Trans people are becoming a symbol in this society.
[00:32:08] Speaker A: But yeah, I am starting.
[00:32:09] Speaker B: What kind of symbol it is varies wildly.
[00:32:13] Speaker A: Yeah, I feel like we've become the new Mockingjay. For those who read the Hunger Games, I'm starting to feel like Katniss and I didn't sign on to be Katniss. It's feeling like that symbol of hope and then on the other side, we are the biggest demons. And I didn't know I had that power. But apparently I'm Satan's number one.
[00:32:34] Speaker B: I was the boogeyman. I'm a homo. That made me a boogeyman for the longest time and then you took it away from me.
[00:32:40] Speaker A: Yeah, I'm the homo.
[00:32:41] Speaker B: What have you done?
[00:32:42] Speaker A: Showtime.
[00:32:43] Speaker B: Um, let's take a second and talk about things you can do. My favorite Bobby. I'm gonna go off on it like I do every week. Call your reps. Call your reps on our homepage. There's a link on the right hand side under where you can sign up for our newsletter, which you should do.
It lets you find your reps at every level from federal to local so you can get in contact with them and let your voice be heard. Let them know how you feel about what's going on. Yeah, that's big for me.
[00:33:09] Speaker A: Stop at their office, make an appointment, talk to them.
[00:33:12] Speaker B: Huge impact.
[00:33:13] Speaker A: If you can't do that or if that's a bit too much for the people who get anxious about making phone calls, I sympathize with you. Email them. Email them. It's really easy to just sit and write up an email and flood their inbox. I believe you said in a previous episode, how Many emails are 15 to.
[00:33:36] Speaker B: 20 emails by most representatives are considered a flood of emails.
So yeah, keep it up out there, kids.
[00:33:42] Speaker A: Get your neurodivergent crew together of 10 to 15 people who are too anxious to make phone calls. And all of you send out an email in one day.
[00:33:51] Speaker B: The trick to emails is don't use form emails. Change the wording so it's personalized. That counts for more.

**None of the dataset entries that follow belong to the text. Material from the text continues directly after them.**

-- ==== Sys2Proof/WellFormed.lean ====
section
/-! DEFINITION. Well-formed instructions: the selector fields a row fixes hold the row's value
(the mask and match of 30_encoding.md R71). A host command has no ill-formed operand: every port
value has a fixed effect (60_exceptions.md R210). -/

namespace Sys2Proof

/-- The check of one instruction against the fixed bits of its row. -/
def Instr.wf : Instr → Bool
  | .af0Subnet f => f.addressFormat == 0#2
  | .af1Group f => f.addressFormat == 1#2
  | .af2SubnetNode f => f.addressFormat == 2#2 && f.modeFlag
  | .af2SubnetNodeGroup f => f.addressFormat == 2#2 && !f.modeFlag
  | .af3NeuronId f => f.addressFormat == 3#2
  | .dom0 f => f.domainLengthCode == 0#2
  | .dom1 f => f.domainLengthCode == 1#2
  | .dom3 f => f.domainLengthCode == 2#2
  | .dom6 f => f.domainLengthCode == 3#2
  | .pduTpdu f => f.pduFormat == 0#2
  | .pduSpdu f => f.pduFormat == 1#2
  | .pduAuthpdu f => f.pduFormat == 2#2
  | .pduApdu f => f.pduFormat == 3#2
  | .decode _ _ => true
  | .bufWrite _ _ => true
  | .bufRead _ => true

end Sys2Proof
end

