-- ==== Sys2Proof/Machine/Step.lean ====
section
/-! DEFINITION. One step of the machine is one rising edge of `clk` (42_host_control.md R181). -/

namespace Sys2Proof.Machine

/-- The next-state function of R181: total, every state and input has exactly one next state. -/
def step (s : State) : Host.Outcome State Fault Refusal := cycle s

/-- `s` with one word of the opcode table placed so that the next step runs it: a command word (2 bits, one byte) on the input
ports of an idle block, or a selector word (16 bits) in the datagram whose decode completes (log entry 9). -/
def State.withFetchWord (s : State) (nbits w : Nat) : State :=
  if nbits ≤ 8 then placeCommand (BitVec.ofNat 2 w) s else placeSelector (BitVec.ofNat 16 w) s

end Sys2Proof.Machine
end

[00:33:57] Speaker A: Yeah, you don't want to sound like a bottle. You want to come off as an actual human being who is affected by what's going on.
[00:34:05] Speaker B: My other big one for this week, get vaccinated now because we don't know what RFK is going to do. Get vaccinated for everything you can or might be affected by now. We really don't know what Captain Crazy Pants is going to do.
[00:34:18] Speaker A: Continue to get your children vaccinated. Please.
[00:34:22] Speaker B: Please follow the recommended schedule that is slowly disappearing and save lives, because this is not good. The direction they're going with this stuff is not good.
So we were going to talk about upcoming episodes, but we didn't have a plan for one until we started doing this episode. Right. Which is kind of funny.
[00:34:40] Speaker A: So upcoming. We're talking about self care during this inflection point.
[00:34:45] Speaker B: Yep. I think that's a great way to pivot. We live in this strange inflection point. How do we take care of ourselves? What do we do to stay sane? How do we take care of each other? I think that's going to be our next episode. All right, Bobby Socks, give us an outro.
[00:34:59] Speaker A: I first want to say thank you, everybody, for listening, joining us, and experiencing this with us. It means a lot. We've been paying attention and seeing that our following has been growing, and we appreciate that. We appreciate knowing that there are other people who don't want to see this country fall to fascism.
[00:35:21] Speaker B: Yeah. Might be almost as crazy as we are, but the point is, we're really enjoying what we're doing and we're really enjoying sharing with you. It's an honor and a privilege from where I said so. Thanks for tuning in.